Sevilla es una ciudad que, de tanto mirarse en el espejo, ha dejado de verse. Tiene irritación de ombligo. Giralditis. No sabe ya distinguir la canela del clavo y a veces se permite errores que en cualquier otro lugar serían imperdonables. Sé que lo que voy a escribir ahora no va a gustarle a Robles, pero como no tengo que justificarme con él porque lo quiero de verdad, voy a llegar hasta el final. Sevilla le debe un atril. Y él le debe a Sevilla un chaqué. Esta ciudad ha escogido para sus grandes oraciones a poetas de la talla de Joaquín Romero Murube, Pemán, Montero Galvache, Joaquín Caro Romero, Burgos o Murciano. Pero también ha consentido que se hayan ido sin hacer el paseíllo genios de nuestras letras como Rafael Montesinos, Juan Sierra, Rafael Laffón o Adriano del Valle, por no hablar de autores vivos como Manuel Mantero.
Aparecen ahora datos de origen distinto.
-- ==== Sys2Proof/Certificates/Slice0/Obligations.lean ====
section
/-! DEFINITION. The statements for the provers: what each family of commands does, what it leaves unchanged, and the
invariants that every step keeps. Every statement of a result concludes that exec answers a next state, under
hypotheses on the state and the operands alone. -/
open Sys2Proof Sys2Proof.Machine

/-- Log 1 (the model's queue; the spec has none): a step takes the command at the front of the queue and is that
command's exec on the state with the queue's rest; with an empty queue it is one device tick, which moves the device
time on by one, modulo 2⁶⁴, while the root is locked (R377). Every command ends in a next state. -/
def Obligations.StepRunsTheFrontCommand : Prop :=
  ∀ (c : Instr) (rest : List Instr) (s : State),
    (s.pending = c :: rest → step s = exec c { s with pending := rest }) ∧
    (s.pending = [] → step s = .next (tick s)) ∧
    (∃ t, exec c s = .next t) ∧
    (s.sys.clk.locked = true → (tick s).dt = (s.dt + 1) % 2 ^ 64) ∧
    (s.sys.clk.locked = false → (tick s).dt = s.dt)

/-- R14, R258, R344, R430: after reset every register reads as its reset value, among them the cap of 7,200 W, the
commit wait of 64 frames, and the 8 resends, 100 µs and 64 KiB of FAB_CTL; no facet is bound, no supply state is left,
and device time stands at 0 with the root not locked. Log 1 and log 7 (the model's choice): no command waits and memory
lists nothing. -/
def Obligations.ResetLeavesTheStatedValues : Prop :=
  (∀ a, State.reset.reg a = resetValue a) ∧ State.reset.reg Reg.PWR_CAP = 0x1C20#32 ∧
  State.reset.reg Reg.CFG_WAIT = 0x40#32 ∧ State.reset.reg Reg.FAB_CTL = 0x08064040#32 ∧
  (∀ f, f < 64 → State.reset.facetState f = 0) ∧ State.reset.pwrState = 0 ∧ State.reset.dt = 0 ∧
  State.reset.sys.clk.locked = false ∧ State.reset.pending = [] ∧ Memory.wf State.reset.mem = true ∧
  twf resetValue State.reset.regs = true ∧ ∀ a, State.reset.memByte a = 0

/-- R56, R59: words written out from the field table decode to the instructions they stand for: the MMA of R59's
worked example, and one word for each unit. -/
def Obligations.CellWordsDecodeAsTabled : Prop :=
  let z : CellIns := ⟨0, 0, 0, false, false, false, false, 0, 0, 0, 0, 0, 0, 0, 0, 0⟩
  decodeCell 0x01220400000100020004000100050000#128 =
    some (.mma, { z with fa := 2, fb := 2, clr := true, sa := 0x100, sb := 0x200, cnt := 64, tick := 16, beat := 5 }) ∧
  decodeCell 0x09600800000500000000000000000000#128 = some (.ald, { z with fa := 6, bank := true, sa := 0x500 }) ∧
  decodeCell 0x10000000110022003300100FA1020000#128 =
    some (.vadd, { z with dst := 0x11, sa := 0x22, sb := 0x33, cnt := 1, tick := 0xFA, beat := 0x102 }) ∧
  decodeCell 0x1C00420080004000000030000000FFFB#128 =
    some (.vcvt, { z with fd := 4, sat := true, dst := 0x80, sa := 0x40, cnt := 3, imm := 0xFFFB }) ∧
  decodeCell 0x33000000000044000000090000000000#128 = some (.srld, { z with sa := 0x44, sel := 9 }) ∧
  decodeCell 0x3C0000000000000000ABC2000000001F#128 =
    some (.loop, { z with cnt := 0xABC, sel := 2, imm := 0x1F }) ∧
  decodeCell 0x3D00000000000000000000000000ABCD#128 = none

/-- R56, R59: the word of every instruction decodes to it, with every field at every value; a word that decodes is the
word of what it decodes to; and a word decodes to nothing exactly where its OP is none of R59's. -/
def Obligations.CellWordsEncodeAndDecode : Prop :=
  ∀ (o : CellOp) (i : CellIns) (w : BitVec 128),
    decodeCell (encodeCell o i) = some (o, i) ∧
    (∀ p, decodeCell w = some p → encodeCell p.1 p.2 = w) ∧
    (decodeCell w = none ↔ ∀ q : CellOp, (w.extractLsb' 120 8).toNat ≠ q.code)

/-- Device memory and the register window keep their canonical form through every step, of a command or of a tick:
equal contents are equal data. -/
def Obligations.EveryStepKeepsTheTablesCanonical : Prop :=
  ∀ s t : State, step s = .next t →
    (Memory.wf s.mem = true → Memory.wf t.mem = true) ∧
    (twf resetValue s.regs = true → twf resetValue t.regs = true)

/-- Log 1, log 3 and log 4 (the model's queue, outputs and count of free values): a step takes exactly the front
command off the queue and adds none; what the module has put on its interfaces stays, in order; and the count of free
values never falls. -/
def Obligations.QueueAndOutputsAreFirstInFirstOut : Prop :=
  ∀ s t : State, step s = .next t →
    t.pending = s.pending.tail ∧ (∃ l, t.out = s.out ++ l) ∧ s.free ≤ t.free

/-- R39: FP4 elements are packed two to a byte, element 2i in bits [3:0] of byte i and element 2i + 1 in bits [7:4],
both in packing and in reading. -/
def Obligations.Fp4ElementsArePackedTwoToAByte : Prop :=
  ∀ (l : List Nat) (b : Bytes) (i : Nat),
    (2 * i + 1 < l.length → ((pack 4 l).getD i 0).extractLsb' 0 4 = BitVec.ofNat 4 (l.getD (2 * i) 0) ∧
      ((pack 4 l).getD i 0).extractLsb' 4 4 = BitVec.ofNat 4 (l.getD (2 * i + 1) 0)) ∧
    (i < b.length → (unpack 4 b).getD (2 * i) 0 = ((b.getD i 0).extractLsb' 0 4).toNat ∧
      (unpack 4 b).getD (2 * i + 1) 0 = ((b.getD i 0).extractLsb' 4 4).toNat) ∧
    (l.length % 2 = 0 → (∀ v ∈ l, v < 16) → unpack 4 (pack 4 l) = l)

/-- R103: slice N lies wholly in stack N mod 20, as local slice N div 20, which is at most 15; so consecutive slices
lie in consecutive stacks. -/
def Obligations.SlicesLieInTheirStacks : Prop :=
  (∀ a, sliceOf a < 320 → stackOf a = sliceOf a % 20 ∧ sliceOf a / 20 ≤ 15 ∧
    sliceOf a = sliceOf a / 20 * 20 + stackOf a) ∧
  ∀ a b, sliceOf b = sliceOf a + 1 → stackOf b = (stackOf a + 1) % 20

/-- R160: global block b lies on rank (b div I) mod G, at local index (b div (I × G)) × I + b mod I; a rank and a
local index name one block, so no two blocks of a rank share a place. -/
def Obligations.BlocksLieOnTheirRanks : Prop :=
  ∀ g k b : Nat, 0 < g → k ≤ 11 →
    let i := 2 ^ k
    rankOf g i b = b / i % g ∧ localOf g i b = b / (i * g) * i + b % i ∧ rankOf g i b < g ∧
    globalOf g (rankOf g i b) i (localOf g i b) = b ∧
    ∀ r j, r < g → rankOf g i (globalOf g r i j) = r ∧ localOf g i (globalOf g r i j) = j

/-- R470: BAR2 maps four consecutive slices from APT_BASE, which may be any of 0 to 316: a byte at offset X reaches
DPA = APT_BASE × 2³⁴ + X, and an access with a byte whose slice is 320 or above is unmapped. -/
def Obligations.ApertureReachesFourSlices : Prop :=
  ∀ (s : State) (x n : Nat) (wr : Bool), x < 2 ^ 36 → fld s.aptCtl 8 0 ≤ 316 →
    s.aptDpa x = fld s.aptCtl 8 0 * 2 ^ 34 + x ∧ sliceOf (s.aptDpa x) = fld s.aptCtl 8 0 + x / 2 ^ 34 ∧
    sliceOf (s.aptDpa x) < fld s.aptCtl 8 0 + 4 ∧ (0 < n → 320 ≤ sliceOf (s.aptDpa x + n - 1) → s.aptOk x n wr = false)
Por eso no puede permitirse más equivocaciones. A Paco Robles lo ha llamado una institución que está a punto de cumplir 350 años para desempeñar el papel que antes le dio a Muñoz Rojas, el marqués de Tamarón, Gonzalo Anes, Eduardo Ybarra, Enrique Múgica, Manuel Olivencia, José Rodríguez de la Borbolla, Carlos Herrera, Ignacio Camacho, Soledad Becerril o Eduardo Serra. Ese atril es una de las mejores cribas de esta tierra. Allí veremos a un coloso haciéndole el quite a otro coloso con una tanda faraónica y su media. Pero yo voy a ir echando en la alcancía todo lo que tengo para que, algún día, pueda pagar lo que vale ver a Robles poniendo bocabajo la Maestranza. Con servidor de capitalista.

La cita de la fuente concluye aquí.